Key features of Chain of Thought MCP Server

  • Exposes raw chain-of-thought tokens

  • Uses Groq's API for fast LLM inference

  • Based on Qwen's qwq model

  • Improves AI performance on complex tasks

  • Easy installation and configuration

Use cases of Chain of Thought MCP Server

  • Enhancing AI agent reasoning and problem-solving

  • Improving performance on tasks requiring complex tool use

  • Providing a 'scratchpad' for AI agents to plan and verify actions

  • Enabling AI agents to follow specific rules and policies

FAQ from Chain of Thought MCP Server

What is a Chain of Thought?

Chain of Thought is a method where the AI generates a series of intermediate reasoning steps before arriving at a final answer.

Why use Groq's API?

Groq's API provides fast inference for LLMs, making the chain-of-thought process more efficient.

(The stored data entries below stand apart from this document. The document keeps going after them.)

-- ==== Sys2Proof/Machine/Retirement.lean ====
section
/-! DEFINITION. The retirement unit at work (8.3, 8.4): the checks of a retirement, the retire queue, the start of a
copy, its success and its failure, and what a memory-link up does to the spare area. -/

namespace Sys2Proof.Machine

/-- What the checks of R140 answer: the first that fails, or acceptance with the lowest-numbered FREE spare. -/
inductive RetireAnswer where
  | accepted (spare : Nat)
  | noSpareArea
  | beyondCapacity
  | inSpareArea
  | pending
  | queueFull
  | noneFree
  | unavailable
deriving DecidableEq, Repr

/-- The lowest-numbered FREE spare (R140). -/
def SpareArea.lowestFree (a : SpareArea) : Option Nat := a.spares.findIdx? (· = .free)

/-- Whether a line stands in the retire queue. -/
def Retirement.queued (r : Retirement) (l : LineNo) : Bool := r.queue.any fun e => e.line = l

/-- Whether a line is being copied: from the creation of the copy entry until success or failure (R139). -/
def Retirement.copying (r : Retirement) (l : LineNo) : Bool := r.copy.any fun j => j.line = l

/-- R140: the checks of a retirement, in order. -/
def State.retireCheck (l : LineNo) (s : State) : RetireAnswer :=
  match s.retirement.area with
  | none => .noSpareArea
  | some a =>
    if ¬ s.memory.capacity.any (l.toNat < ·) then .beyondCapacity
    else if a.contains l then .inSpareArea
    else if s.retirement.queued l ∨ s.retirement.copying l then .pending
    else if 8 ≤ s.retirement.queue.length then .queueFull
    else match a.lowestFree with
      | none => .noneFree
      | some i => if s.retirement.unavailable then .unavailable else .accepted i

/-- R140: an accepted retirement reserves its spare and joins the end of the retire queue. -/
def State.enqueueRetire (l : LineNo) (o : RetireOrigin) (i : Nat) (s : State) : State :=
  let t := s.setSpare i .reserved
  { t with retirement := { t.retirement with queue := t.retirement.queue ++ [{ line := l, origin := o, spare := i }] } }

/-! ### The copy -/

/-- R143: the copy pool has no entry, the memory link is UP and the retire queue is not empty. -/
def State.copyReady (s : State) : Bool :=
  (s.slotFor .copy).isSome && decide (s.memory.link = .up) && !s.retirement.queue.isEmpty

/-- R143: the head leaves the queue and becomes a copy entry with the index of the region that contains the line, if
one does. No effect when the three conditions do not hold together. A copy that a write-back sends for is started as a step
of its own, after the entry that reported it has left the tracker (log entry 24, DESIGN CHOICE). -/
def State.copyStart (s : State) : State :=
  match s.slotFor .copy, s.memory.link, s.retirement.queue with
  | some i, .up, q :: rest =>
    State.create i
      { origin := .copy, line := q.line, physical := none, region := (s.lookup q.line).map (·.1), mode := none,
        data := none, mask := none, phase := .waitingLine, writing := false, finding := none }
      { s with retirement :=
          { s.retirement with queue := rest
                              copy := some { line := q.line, origin := q.origin, spare := q.spare, void := false } } }
  | _, _, _ => s

/-- The copy in progress ends: by success or by failure (R139). -/
def State.endCopy (s : State) : State := { s with retirement := { s.retirement with copy := none } }

/-- R146, item 2: the new spare becomes IN_USE; for a re-retire the old one becomes DEFECTIVE. -/
def State.moveSpares (job : CopyJob) (s : State) : State :=
  match s.retirement.entry job.line with
  | some m => if m.pending.isSome then (s.setSpare job.spare .inUse).setSpare m.spare .defective
              else s.setSpare job.spare .inUse
  | none => s.setSpare job.spare .inUse

/-- R146, item 1: the map entry becomes ACTIVE on the new spare. -/
def State.activateMap (job : CopyJob) (s : State) : State :=
  s.setMap (changeMap job.line
    (fun m =>
      { m with spare := job.spare, state := .active, pending := none, auto := decide (job.origin = .auto),
               void := job.void, time := some s.now })
    s.retirement.map)

/-- The physical line of spare `i`, if an area is defined. -/
def Retirement.spareLine (r : Retirement) (i : Nat) : Option LineNo := r.area.map (·.line i)

/-- R146: the retirement succeeds. -/
def State.copySucceed (region : Option (Fin 32)) (s : State) : State :=
  match s.retirement.copy with
  | none => s
  | some job =>
    (((((s.moveSpares job).activateMap job).forgetHistory fun e => e.line = job.line).dropRepairs
      fun l => l = job.line).endCopy).raise
      { kind := .retireDone, line := some job.line, region := region, spare := some job.spare,
        physical := s.retirement.spareLine job.spare, origin := some job.origin.event,
        reason := some (if job.void then .void else .data), requester := job.origin.name }

/-- R147: a copy that had become owner restores the map: a first retirement's entry is removed, a re-retire's returns
to ACTIVE on its old spare. -/
def State.restoreMap (job : CopyJob) (s : State) : State :=
  match s.retirement.entry job.line with
  | none => s
  | some m =>
    if m.pending.isSome then
      s.setMap (changeMap job.line (fun m => { m with state := .active, pending := none }) s.retirement.map)
    else s.setMap (s.retirement.map.filter fun m => m.line ≠ job.line)

/-- R147: the copy fails. Its spare is condemned if its write had been issued, and FREE again if not. -/
def State.copyFail (owner issued : Bool) (reason : Reason) (region : Option (Fin 32)) (s : State) : State :=
  match s.retirement.copy with
  | none => s
  | some job =>
    let t := s.setSpare job.spare (if issued then .defective else .free)
    let u := if owner then t.restoreMap job else t
    (u.endCopy.noticeEnded job.origin job.line).raise
      { kind := .retireFailed, line := some job.line, region := region, spare := some job.spare,
        origin := some job.origin.event, reason := some reason, requester := job.origin.name }

/-! ### The spare area at a memory-link up -/

/-- R136: one entry of the retire queue fails because the spare area became unavailable. -/
def State.failQueued (s : State) (q : RetireEntry) : State :=
  ((s.setSpare q.spare .free).noticeEnded q.origin q.line).raise
    { kind := .retireFailed, line := some q.line, spare := some q.spare, origin := some q.origin.event,
      reason := some .spareUnavailable, requester := q.origin.name }

/-- R136: a defined spare area is compared with the new capacity. -/
def State.clipSpares (capacity : Nat) (s : State) : State :=
  match s.retirement.area with
  | none => s
  | some a =>
    if capacity < a.base.toNat + a.spares.length then
      let t := State.raise { kind := .spareClipped, physical := some a.base, count := some a.spares.length }
        { s with retirement := { s.retirement with unavailable := true, queue := [] } }
      s.retirement.queue.foldl State.failQueued t
    else { s with retirement := { s.retirement with unavailable := false } }

end Sys2Proof.Machine
end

What is the Qwen qwq model?

Qwen's qwq model is a large language model known for its performance and ability to generate coherent text.

How does this improve AI performance?

By providing a 'think' tool, the AI can break down complex problems into smaller steps, leading to more accurate and reliable results.

Can I use this with other LLMs?

This server is specifically designed for use with Groq's API and Qwen's qwq model. Adapting it to other LLMs may require significant modifications.